The benchmark cleanup target:

Deletes the workload config ({project-name}-benchmark-config)
Deletes all completed/failed benchmark jobs matching {project-name}-benchmark-*
Does not delete the Secrets Manager secret (managed separately)

The ./do/clean all command also includes benchmark cleanup when benchmarking is enabled.

Example: Full CLI invocation¶

Generate a project with all benchmark parameters specified for a fully non-interactive run:

ml-container-creator my-benchmark-project \
  --skip-prompts \
  --deployment-config=transformers-sglang \
  --model-name=meta-llama/Llama-3.1-8B-Instruct \
  --instance-type=ml.g5.2xlarge \
  --region=us-west-2 \
  --deployment-target=managed-inference \
  --build-target=codebuild \
  --include-benchmark \
  --benchmark-concurrency=20 \
  --benchmark-input-tokens=1024 \
  --benchmark-output-tokens=256 \
  --benchmark-streaming \
  --benchmark-request-count=100

Then deploy and benchmark:

cd my-benchmark-project
./do/submit          # Build via CodeBuild
./do/deploy          # Deploy to SageMaker
./do/benchmark       # Run the benchmark
./do/benchmark --clean  # Run again and clean up after

Troubleshooting¶

"Endpoint is not InService"¶

The benchmark requires a fully deployed endpoint. Check endpoint status:

aws sagemaker describe-endpoint --endpoint-name <your-endpoint> \
  --query 'EndpointStatus' --output text

Wait for InService status before running ./do/benchmark.

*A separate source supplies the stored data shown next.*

/-- STEP_REQUEST (R130): the requests of a reach arrive; they are served at the next edge. -/
def execStepRequest (r : Nat) (s : State) : Host.Outcome State Fault Refusal :=
  atReach s r fun _ b => if b.frozen then b else b.takeRequests fun t => t.reach == r

/-- The slot table after a STEP: leaves before joins. -/
def Ctx.moveSlots (r : StepReq) (x : Ctx) : Ctx :=
  let t := r.leaves.foldl (fun t i => tdel t i) x.seqSlots
  { x with seqSlots := r.joins.foldl (fun t p => tput t p.1 (some p.2)) t, gated := r.gate }

/-- The histories of the slots that a join reuses (R134). -/
def Blk.forgetHistory (c : Nat) (x : Ctx) (joins : List Nat) (b : Blk) : Blk :=
  { b with history := b.history.filter fun p =>
      let s := p.1 - c * 4096
      !(p.1 / 4096 == c && decide (x.seqPred ≤ s) && joins.contains ((s - x.seqPred) % x.seqQ)) }

/-- One application for a step task. A context with no sequence slots has no batch record (R128; DESIGN CHOICE, log
132). -/
def Blk.applyStep (v : Env) (c : Nat) (x : Ctx) (t : TaskRef) (b : Blk) : Blk :=
  let n := x.stepCount + 1
  let y := match x.pendingStep with | some r => x.moveSlots r | none => x
  let y := { y with stepCount := n, pendingStep := none, requests := x.requests.drop 1, applied := x.applied ++ [t]
                    lastStep := x.pendingStep.map fun r => (r.queue, r.index, b.startedDesc r.queue r.index) }
  let b := b.modCtx c fun _ => y
  let b := if y.seqQ = 0 then b else b.emit (.dmWrite y.batchAddr (batchRecord y))
  let b := match x.pendingStep with
    | some r =>
      let d := b.startedDesc r.queue r.index
      let slots := r.joins.map fun (p : Nat × BitVec 32) => p.1
      ((b.forgetHistory c x slots).stageDesc .step c r.queue r.index 0 n none d).descDone r.queue r.index stOk
    | none => b.stage 19 { type := .step, ctx := c, epoch := b.epoch c, aux := BitVec.ofNat 32 n }
  let b := b.trace v true { edge := v.n, type := 8, ctx := c, range := b.range c, aux := BitVec.ofNat 64 n }
  let tide := x.record.tideN
  if tide ≠ 0 ∧ n % tide = 0 then b.tide c else b

/-- Serve a context's requests in order until one must wait for a STEP. -/
def Blk.serveSteps (v : Env) (c : Nat) : Nat → Blk → Blk
  | 0, b => b
  | n + 1, b =>
    match b.ctx? c with
    | none => b
    | some x => match x.requests with
      | [] => b
      | t :: _ =>
        if x.faulted || (x.gated && x.pendingStep.isNone) then b
        else (b.applyStep v c x t).serveSteps v c n

/-- STEP descriptors that waited behind a pending one: each is checked against the slot table when it becomes the pending
one (R129; DESIGN CHOICE, log 133). -/
def Blk.pendWaiting (b : Blk) : Blk :=
  b.forEach b.fe.queues fun p b => b.forEach p.2.started fun x b =>
    match x.phase with
    | .stepWait ls js =>
      if ((b.ctx? p.2.ctx).bind Ctx.pendingStep).isSome then b
      else
        let r := b.pendStep p.1 x.index p.2.ctx x.desc ls js
        match r.phase with
        | .finishing st => r.blk.descDone p.1 x.index st
        | ph => (r.blk.setPhase p.1 x.index ph).modQueue p.1 fun u => { u with
            progress := true
            started := u.started.map fun (y : Started) => if y.index = x.index then { y with head := false } else y }
    | _ => b

/-- STEP applications of an edge. -/
def Blk.stepEdge (v : Env) (b : Blk) : Blk :=
  (b.forEach b.fe.ctxs fun p b => b.serveSteps v p.1 (p.2.requests.length + 1)).pendWaiting

/-- What the applications of the last edge bring at this one: the step tasks complete, and every sequence slot is
cleared and resolved (R130). -/
def Blk.stepResults (b : Blk) : Blk :=
  b.forEach b.fe.ctxs fun p b =>
    let x := p.2
    if x.applied.isEmpty then b
    else
      let b := b.modCtx p.1 fun x => { x with applied := [] }
      let b := b.forEach x.applied fun t b => b.modReach t.reach fun rc => { rc with selfDone := rc.selfDone ++ [t] }
      let ops := (List.range x.seqQ).flatMap fun i =>
        let m : PredMsg := { ctx := p.1, slot := x.seqPred + i, op := .clear, record := false }
        [m, { m with op := if (tgetD none x.seqSlots i).isSome then .resolveTrue else .resolveFalse }]
      { b with predOps := b.predOps ++ ops }

/-! ## Timers (R204, R205) -/

/-- The timers of the pulse that has ended. -/
def Blk.tickTimers (v : Env) (b : Blk) : Blk :=
  if b.db.cpHalted || b.db.rcHalted then b
  else b.modFe fun fe => { fe with queues := fe.queues.map fun (p : Nat × Queue) =>
    let u := p.2
    if u.progress || (u.started.isEmpty && u.fetched.isEmpty) then (p.1, { u with timer := 0, progress := false })
    else (p.1, { u with timer := u.timer + 1, timerLeft := if u.timer = 0 then v.n else u.timerLeft }) }

/-- A hung run of the launch that queue `q` armed. -/
def Blk.hungRun (v : Env) (q : Nat) (u : Queue) (b : Blk) : Bool :=
  ((b.ctx? u.ctx).bind Ctx.launchQueue) == some q
    && b.agents.any fun p => decide (p.1 < v.engines) && (match p.2.run with
      | some r => r.active && r.dw.ref.ctx == u.ctx && r.dw.epoch == b.epoch u.ctx && decide (r.startEdge < u.timerLeft)
          && p.2.stalled.isNone
      | none => false)

/-- The head descriptor of a queue of context 0 completes with TIMEOUT, or with a status of its own that ranks higher
(R16); CONTEXT_FAULT, if its fetch failed, does. -/
def Blk.timeoutHead (v : Env) (q : Nat) (u : Queue) (b : Blk) : Blk :=
  match u.started with
  | x :: _ => b.setPhase q x.index (.finishing (match x.phase with
    | .finishing st => rankMax st stTimeout
    | _ => stTimeout))
  | [] => match u.fetched with
    | x :: _ =>
      let status := if x.isSome then stTimeout else rankMax stContextFault stTimeout
      ((b.takeHead q u).ends status).push v q (u.ci - u.fetched.length) (x.getD 0)
    | [] => b

/-- QUEUE_TIMEOUT (R204, R205). -/
def execQueueTimeout (q : Nat) (s : State) : Host.Outcome State Fault Refusal :=
  atQueue s q fun v b =>
    match b.queue? q with
    | none => b
    | some u =>
      let t := u.timeoutOf v q
      if t = 0 ∨ u.timer < t ∨ b.frozen then b
      else
        let b := b.modQueue q fun u => { u with timer := 0 }
        if u.ctx = 0 then b.timeoutHead v q u
        else if b.hungRun v q u then (b.bump .timeoutReset).askReset .hungRun
        else if b.canTearDown u.ctx then (b.bump .timeoutContext).tearDown u.ctx stTimeout
        else b

end Sys2Proof.Machine
end

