/-! ## The counter snapshot (R331, Table 14.3) -/

/-- The counters of a section, in the order of the tables. -/
def reachCounters : List Ctr :=
  [.unitsSent, .unitsApplied, .groupEntry, .lateDecrement, .lateUnitPulse, .readStall, .holdOver, .excessDecrement,
   .discardedUnit, .selection, .dispatchRefusal, .pageIn, .pageOut, .ledgerRmw, .pageInWait, .lcSelection,
   .fillSelection, .beSelection, .permitPass, .preemption, .gangWithdraw, .tilePull, .abortAlreadyDone, .shadowLaunch,
   .shadowCommit, .shadowSquash, .shadowPreempt, .shadowFaultDiscard, .lcDepthSum, .fillDepthSum, .beDepthSum]

def routerCounters : List Ctr :=
  [.tokensRouted, .choicesAdmitted, .choicesPooled, .choicesDropped, .sendIssued, .deferredSend, .sendStallClk,
   .releaseNotice, .skipNotice, .chunkBind, .chunkPull, .nanScore, .sessionOpen]

def hubCounters : List Ctr :=
  [.hubSyncSat, .globalOp, .rsSent, .rsResend, .rsAcked, .rsAckRefused, .rsTableFull, .rsAccepted, .rsHeld,
   .rsReleased, .rsAckSent, .rsDiscard, .rsStale, .rsEpochWait, .rsWindow, .rsDuplicate, .rsHoldFull,
   .fabricThrottleClk, .chOpen, .chMsg, .chLost, .chPad, .chUnderrun, .chPeerDrop, .chCorrected, .tide, .tideDrift,
   .cbOpen, .cbPut, .cbSlot, .cbMissing, .cbIntSat]

def feCounters : List Ctr :=
  [.poll, .bell, .strayBell, .wmHint, .piOverrun, .lastLook, .lastLookHit, .descStarted, .descFault, .lateCompletion,
   .timeoutContext, .timeoutReset, .fwReject, .hostError]

def relCounters : List Ctr :=
  [.blockReset, .resetRestart, .contextTeardown, .replayRecord, .replayDrop, .checkpoint, .jnlFullStall,
   .wordCorrected, .pageCorrected, .uncorrectable, .scrubPage, .elogLost, .channelHalt, .engineFenced, .segTx, .segRx,
   .segCollision, .segExcess, .segCrcError, .segStranger, .segDiscard, .segBeaconSent, .segBeaconMissed,
   .segLanternChange, .segAlarmSummary, .segTelDrop, .segLogLost, .segRxLost, .mcReq, .mcReqOverlap]

/-- Section 5: droop-input_i and shed-pulse_k are indexed (Table 12.13). -/
def Blk.pgValues (b : Blk) : List Nat :=
  ([.throttlePulse, .chargedNj, .controlEdge, .sampleMissing, .calUpdate, .boostReqPulse, .boostGrantPulse,
    .droopEvent, .stretchClk].map fun c => b.ctr c)
    ++ (List.range 8).map (fun i => b.ctr .droopInput i) ++ (List.range 5).map (fun i => b.ctr .shedPulse (i + 1))

/-- Section 7: bytes-fab is indexed by link (Table 14.15). -/
def Blk.dbValues (b : Blk) : List Nat :=
  [b.ctr .bytesSram, b.ctr .bytesDev, b.ctr .bytesHost] ++ (List.range 16).map (fun l => b.ctr .bytesFab l)
    ++ ([.traceRecord, .traceLost, .traceLossRecord, .snapshot, .snapshotTrunc, .counterSnapshot, .latch, .censusClose,
         .watchHit, .bpHalt, .dump, .dumpDiscard, .rangeMismatch, .telemetryDiscard].map fun c => b.ctr c)

/-- Four 16-bit entries in a word. -/
def packFour (f : Nat → Nat) (i : Nat) : Nat :=
  f (4 * i) + 2 ^ 16 * f (4 * i + 1) + 2 ^ 32 * f (4 * i + 2) + 2 ^ 48 * f (4 * i + 3)

/-- The sections of the image: KIND, INSTANCE, BASE_EDGE and values. -/
def Blk.csnapSections (v : Env) (b : Blk) : List (Nat × Nat × Nat × List Nat) :=
  let at_ (cs : List Ctr) (i : Nat) : List Nat := cs.map fun c => b.ctr c i
  let load (e : Nat) : Nat := (tgetD 0 b.db.loadMap e).toNat
  let tel (i : Nat) : Nat := (tgetD 0 b.db.fabTel i).toNat
  ((List.range v.reaches).map fun r => (0, r, 0, at_ reachCounters r))
    ++ ((List.range v.engines).map fun e => (1, e, (b.agent e).upEdge, at_ agentCounters e))
    ++ (if v.aon.grade.hasRouter then [(2, 0, 0, at_ routerCounters 0)] else [])
    ++ [(3, 0, 0, at_ hubCounters 0), (4, 0, 0, at_ feCounters 0), (5, 0, 0, b.pgValues), (6, 0, 0, at_ relCounters 0),
        (7, 0, 0, b.dbValues)]
    ++ (b.fe.ctxs.map fun p => (8, p.1, 0, b.latch v p.1))
    ++ [(9, 0, 0, (List.range 512).map (packFour load)), (10, 0, 0, (List.range 1024).map tel)]

/-- LENGTH of an image: its header, and 16 bytes and the values of each section. -/
def csnapLength (l : List (Nat × Nat × Nat × List Nat)) : Nat :=
  64 + (l.map fun x => 16 + 8 * x.2.2.2.length).foldl (· + ·) 0

/-- The block after every event of an edge: those whose commands follow PULSE_EDGE, a control edge, a load-map sample and
a TIME record, are among them (R283, R326, R331, R337). -/
def Blk.wholeEdge (v : Env) (b : Blk) : Blk :=
  ((if b.controlDue v then b.controlEdge v else b).sampleLoad v).enterTime v

/-- The counters are taken at this edge, and their image goes to the snapshot channel. -/
def Blk.csnapEdge (v : Env) (b : Blk) : Blk :=
  if !b.db.csnapReq then b
  else
    let b := b.bump .counterSnapshot
    let l := (b.wholeEdge v).csnapSections v
    let n := csnapLength l
    let head := leBytes 8 v.n ++ leBytes 8 v.aon.mtime ++ leBytes 8 b.mc.offset.toNat ++ leBytes 4 l.length
      ++ leBytes 4 0 ++ leBytes 8 n ++ leBytes 24 0
    (b.emit (.counters (v.pair 0xB00040) head l)).modDb fun d => { d with csnapReq := false, csnap := some (v.n, n) }

/-- COUNTER_SNAPSHOT (OP 2). -/
def execCounterSnapshot (s : State) : Host.Outcome State Fault Refusal :=
  mcRow 2 (fun v _ b =>
    if v.dbOff || b.db.snapHalted then b.mcAnswer stBusy []
    else (b.modDb fun d => { d with csnapReq := true }).mcStarted) s

/-- The snapshot channel halts until the next block reset (Table 13.9). -/
def Blk.haltSnap (b : Blk) : Blk := b.modDb fun d => { d with snapHalted := true }

/-- COUNTER_SNAPSHOT_WRITES_ACKED (R331): every write is acknowledged; after an error response the channel is halted and
the operation can only time out (Table 13.9). -/
def execCounterSnapshotWritesAcked (ok : Bool) (s : State) : Host.Outcome State Fault Refusal :=
  onBlk s fun v b =>
    match b.db.csnap with
    | none => b
    | some k =>
      if b.db.snapHalted then b
      else if !ok then b.haltSnap.haltChannel v none
      else
        let b := b.modDb fun d => { d with csnap := none }
        if b.mc.waits 2 then b.mcAnswer stOk (two k.1 ++ two k.2) else b

/-! ## The hang snapshot (R338) -/

/-- A snapshot is in progress, or asked for. -/
def Db.snapBusy (d : Db) : Bool := d.snap.isSome || d.stopReq.isSome

/-- HANG_SNAPSHOT (OP 3). -/
def execHangSnapshot (s : State) : Host.Outcome State Fault Refusal :=
  mcRow 3 (fun v _ b =>
    if v.dbOff || b.db.snapHalted || b.db.snapBusy then b.mcAnswer stBusy []
    else (b.askStop 0).mcStarted) s

/-- The stop of a snapshot whose image is no longer being written: the data plane resumes at the next edge unless HOLD
is set. -/
def Blk.snapOver (v : Env) (x : Snap) (b : Blk) : Blk :=
  if x.cause = 2 ∨ !b.db.stopped then b.modDb fun d => { d with snap := none }
  else b.modDb fun d => { d with snap := some { x with writing := false }, resumeReq := d.resumeReq || !v.snapHold }

/-- SNAPSHOT_WRITES_ACKED (R338): the image is written. An error response halts the channel, and the stop ends as it
would have (Table 13.9; log 28). -/
def execSnapshotWritesAcked (ok : Bool) (s : State) : Host.Outcome State Fault Refusal :=
  onBlk s fun v b =>
    match b.db.snap with
    | none => b
    | some x =>
      if !x.writing then b
      else
        let b := (if ok then b else b.haltSnap.haltChannel v none).snapOver v x
        if ok && x.cause == 0 && b.mc.waits 3 then b.mcAnswer stOk (two x.edge ++ two x.length) else b

/-! ## Power shed and clock-stretch control (R292) -/

/-- POWER_SHED_CONTROL (OP 4): with the block clock stopped the response does not wait for the edge. -/
def execPowerShedControl (s : State) : Host.Outcome State Fault Refusal :=
  mcRow 4 (fun v x b =>
    let a := (x.args[0]?).getD 0
    let b := b.modPg fun p => { p with forcedIn := some (min 5 (bits a 0 3), a.getLsbD 8) }
    if v.clkRun then b.mcStarted else b.mcAnswer stOk [0xFFFFFFFF, 0xFFFFFFFF]) s

/-! ## Trace flush (R336) -/

/-- TRACE_FLUSH (OP 5). -/
def execTraceFlush (s : State) : Host.Outcome State Fault Refusal :=
  mcRow 5 (fun v _ b =>
    if v.dbOff || b.db.trcHalted then b.mcAnswer stBusy []
    else (b.modDb fun d => { d with flushUpto := some (d.trcPi + d.trcBuf.length) }).mcStarted) s

/-- A flush is over when the PI written has passed the records that were buffered at its start. -/
def Blk.flushOver (b : Blk) : Blk :=
  match b.db.flushUpto with
  | none => b
  | some k =>
    if b.db.trcPiOut < k then b
    else
      let b := b.modDb fun d => { d with flushUpto := none }
      if b.mc.waits 5 then b.mcAnswer stOk (two b.db.trcPiOut) else b

/-- PI of the trace ring is written if records have been acknowledged since, at most once per pulse (R336). -/
def Blk.writePi (v : Env) (b : Blk) : Blk :=
  if b.db.trcHalted || b.db.trcPiAt == some v.n then b
  else
    let b := if b.db.trcPiOut = b.db.trcPi then b
      else (b.emit (.dmWrite v.trcBase (leBytes 8 b.db.trcPi))).modDb fun d => { d with
        trcPiOut := d.trcPi, trcPiAt := some v.n }
    b.flushOver

/-- How many buffered records the ring has room for. -/
def Blk.trcRoom (v : Env) (b : Blk) : Nat := 2 ^ v.trcLog - (b.db.trcPi - b.db.trcCi)

/-- TRACE_WRITE_ACK (R336): the oldest `records` records, as many as the ring has room for, are acknowledged, and PI is
written; `ci` is CI of the ring header. An error response halts the channel (Table 13.9). -/
def execTraceWriteAck (records ci : Nat) (ok : Bool) (s : State) : Host.Outcome State Fault Refusal :=
  onBlk s fun v b =>
    if b.db.trcHalted then b
    else if !ok then (b.modDb fun d => { d with trcHalted := true }).haltChannel v none
    else
      let b := b.modDb fun d => { d with trcCi := max d.trcCi (min ci d.trcPi) }
      let k := min records (b.trcRoom v)
      ((b.writeTrace v (b.db.trcBuf.take k)).modDb fun d => { d with trcBuf := d.trcBuf.drop k }).writePi v
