-- ==== Sys2Proof/Certificates/Slice0/Obligations.lean ====
section
/-! DEFINITION. The statements for the provers. -/

section

open Sys2Proof Sys2Proof.Machine Sys2Proof.Config

/-! ## The machine as a whole -/

/-- A step takes the command that waits first and is exec of it on the state with the rest waiting. On an empty queue one
mg_clk period passes, which is counted; nothing else changes, but with the 256th since the last edge an OP 4 that waits
for an edge is answered. What a step without a command does is the model's choice (log 10). -/
def Obligations.StepRunsTheFrontCommand : Prop :=
  (∀ (s : State) (c : Instr) (rest : List Instr), s.pending = c :: rest → step s = exec c { s with pending := rest }) ∧
  (∀ s : State, s.pending = [] → ∃ t, step s = .next t ∧ t.pending = [] ∧ t.cfg = s.cfg ∧
    t.aon = { s.aon with since := s.aon.since + 1 } ∧
    (¬ (s.aon.since + 1 = 256 ∧ s.blk.mc.waits 4 = true) → t.blk = s.blk) ∧
    (s.aon.since + 1 = 256 → s.blk.mc.waits 4 = true → ∀ x, s.blk.mc.running = some x → x.asker = .port →
      PortAnswered s t 4 stOk [0xFFFFFFFF, 0xFFFFFFFF]))

/-- No command touches the queue of commands that wait, and the grade never changes (R2). The pulse count advances by
exactly one at a pulse edge and is set to zero by a cold reset alone, so that a block reset keeps it (R7). MTIME, die_id
and the straps change with these two alone, and the power requests with the commands that concern power and the sweep of
a block reset (R273, R276, R315). The mg_clk periods since the last edge, by which the block clock is found stopped, are
the model's count (log 10); an edge clears it, and a time-out of an operation that waits for an edge shows that many
have passed. -/
def Obligations.TimeMovesOnlyAtEdges : Prop :=
  ∀ (c : Instr) (s t : State), exec c s = .next t →
    t.pending = s.pending ∧ t.aon.grade = s.aon.grade ∧
    match c with
    | .pulseEdge p => t.aon = { s.aon with
        pulse := s.aon.pulse + 1, mtime := (s.aon.mtime + max p.mgClks s.aon.since) % 2 ^ 64, since := 0 }
    | .mcOperationTimeout => t.aon = { s.aon with since := t.aon.since } ∧ s.aon.since ≤ t.aon.since
    | .powerOnReset die st lantern maker =>
      t.aon.pulse = 0 ∧ t.aon.dieId = die ∧ t.aon.station = st ∧ t.aon.lanternOk = lantern ∧ t.aon.makerEn = maker
    | .domainPowerAck _ _ | .blockReset _ => t.aon = { s.aon with pdReq := t.aon.pdReq, pdAck := t.aon.pdAck }
    | _ => t.aon = s.aon

/-- The register file stays sound: after every step, a value that the port holds or the block acts on stands at an RW or
RWL register of the grade, with its reserved bits as the Reset column has them (R13, R372, R374). -/
def Obligations.RegisterFileStaysSound : Prop :=
  ∀ s t : State, RegInv s → step s = .next t → RegInv t

/-- At reset both invariants of the model hold: the register file is sound, and channel memory is in its canonical form.
-/
def Obligations.InvariantsHoldAtReset : Prop := RegInv State.reset ∧ Memory.wf State.reset.blk.hb.chanMem

/-- R377: from the first edge at which FE_CTL.EN is 1 the RWL fields of Table 16.4 are frozen, whether or not the lock is
set. They stay frozen, also when EN is cleared, and no command changes them but a cold reset; a write to one leaves it and
sets LOCKED_WR. -/
def Obligations.EnableFreezesTable16_4 : Prop :=
  (∀ (p : PulseIn) (s t : State), exec (.pulseEdge p) s = .next t →
    (s.cfg.storedAt s.aon.grade 0x100000).getLsbD 0 = true → t.cfg.frozen = true) ∧
  (∀ (c : Instr) (s t : State), exec c s = .next t → s.cfg.frozen = true →
    (∀ die st lantern maker, c ≠ .powerOnReset die st lantern maker) →
    t.cfg.frozen = true ∧
      ∀ off r, frozenByEn off = true → regAt s.aon.grade off = some r → r.access = .rwl →
        t.cfg.storedAt t.aon.grade off = s.cfg.storedAt s.aon.grade off) ∧
  (∀ (s : State) (addr : BitVec 24) (data : BitVec 32) (r : Reg), s.cfg.frozen = true →
    frozenByEn addr.toNat = true → regAt s.aon.grade addr.toNat = some r → r.access = .rwl →
    PortOpen s addr.toNat →
    Does (.registerWrite addr data 0xF) s fun t =>
      t.cfg.stored = s.cfg.stored ∧ t.cfg.active = s.cfg.active ∧ t.cfg.lockedWr = true ∧ t.aon = s.aon ∧
      t.blk = s.blk.emit (.regWritten addr))

/-- While the set-up lock is set a write to an RWL register leaves it unchanged and sets LOCKED_WR (R12); the lock is
cleared by a cold reset, and by a block reset only, which notes it and sets it again at resume (R12, R376). GLB_LOCK sets
it while FE_CTL.EN is 1 and the firmware runs; in any other state the write is discarded with ACC_ERR (R376). -/
def Obligations.LockHoldsRegisters : Prop :=
  (∀ (s : State) (addr : BitVec 24) (data : BitVec 32) (r : Reg), s.cfg.lock = true →
    regAt s.aon.grade addr.toNat = some r → r.access = .rwl → PortOpen s addr.toNat →
    Does (.registerWrite addr data 0xF) s fun t =>
      t.cfg.stored = s.cfg.stored ∧ t.cfg.lockedWr = true ∧ t.aon = s.aon ∧ t.blk = s.blk.emit (.regWritten addr)) ∧
  (∀ (c : Instr) (s t : State), exec c s = .next t → (s.cfg.lock || s.cfg.lockSaved) = true →
    (∀ die st lantern maker, c ≠ .powerOnReset die st lantern maker) → (t.cfg.lock || t.cfg.lockSaved) = true) ∧
  (∀ (c : Instr) (s t : State), exec c s = .next t → s.cfg.lock = true →
    (∀ die st lantern maker, c ≠ .powerOnReset die st lantern maker) → (∀ b, c ≠ .blockReset b) → t.cfg.lock = true) ∧
  (∀ (s : State), s.blk.rel.phase = 5 → s.blk.rel.pendingCause = none → s.cfg.lockSaved = true →
    Does .resetResume s fun t => t.cfg.lock = true ∧ t.cfg.lockSaved = false) ∧
  (∀ (s : State) (value : BitVec 32), value.getLsbD 0 = true → s.blk.resetting = false →
     Does (.glbLock value) s fun t =>
       t.cfg.lock = (s.cfg.lock || (s.env.feEn && s.blk.fe.fwState == .running)) ∧
       t.cfg.accErr = (s.cfg.accErr || !(s.env.feEn && s.blk.fe.fwState == .running)) ∧
       t.cfg.stored = s.cfg.stored ∧ t.cfg.active = s.cfg.active ∧ t.cfg.frozen = s.cfg.frozen ∧
       t.aon = s.aon ∧ t.blk = s.blk.emit (.regWritten 4))
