-- ==== Sys2Proof/Laws/Outside.lean ====
section
/-! SUPPORT. Which commands change something beside the block: all the others leave time, identity, registers and the
queue. -/

namespace Sys2Proof.Machine

theorem OnlyBlk.of_onBlk {s t : State} {f : Env → Blk → Blk} (h : onBlk s f = .next t) : OnlyBlk s t := by
  rw [onBlk_next h]; exact ⟨rfl, rfl, rfl⟩

theorem OnlyBlk.of_atRun {s t : State} {e : Nat} {f : Env → Run → Blk → Blk} (h : atRun s e f = .next t) : OnlyBlk s t := by
  rcases atRun_next h with rfl | ⟨r, _, _, rfl⟩ <;> exact ⟨rfl, rfl, rfl⟩

/-- The commands that may change a register, an identity pin, a power state or the time: resets, power, the pulse, and
every access of the register port. -/
def Instr.leavesBlk : Instr → Bool
  | .powerOnReset .. | .domainPowerAck .. | .pulseEdge .. | .mcOperationTimeout | .feFwCtlGo .. | .pgCtlEn .. | .blockReset .. | .resetResume ..
  | .rchTestFence .. | .rchTestStart .. | .dbSnapResumeGo .. | .dbBpResume .. | .mcReqGo .. | .mcSegCtlEn ..
  | .mcAlarmRaise .. | .mcRxPop .. | .feCtlEn .. | .glbLock .. | .registerWrite .. | .registerReadCapture ..
  | .registerAccessError .. => true
  | _ => false

/-- Every other command changes the block alone. -/
theorem exec_onlyBlk {c : Instr} {s t : State} (a : Instr.leavesBlk c = false) (h : exec c s = .next t) : OnlyBlk s t := by
  cases c
  all_goals try cases a
  all_goals try (injection h with h; subst h; exact ⟨rfl, rfl, rfl⟩)
  all_goals try exact .of_atRun h
  all_goals
    delta exec at h
    simp only [execEngineCompletion, execHoldItem, execSendDone, execLaunchGraph,
      execSlotCombine, execEnginePowerGood] at h
    repeat' split at h
    all_goals first
      | (injection h with h; subst h; exact ⟨rfl, rfl, rfl⟩)
      | injection h

end Sys2Proof.Machine
end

"UnrecognizedClientException"¶

The AI Benchmarking APIs may not be available in all AWS regions. Try deploying to us-east-1 or us-west-2 where the service is generally available.

Benchmark job fails¶

Check the failure reason displayed by the script. Common causes:

Insufficient permissions — Run ml-container-creator bootstrap to add benchmark IAM permissions
Endpoint not responding — Verify the endpoint works with ./do/test before benchmarking
Tokenizer access — Ensure HF_TOKEN is set in do/config for gated models

Benchmark times out¶

The default timeout is 30 minutes. If your benchmark needs more time (high request counts or slow endpoints), edit the MAX_POLL_ATTEMPTS variable in do/benchmark.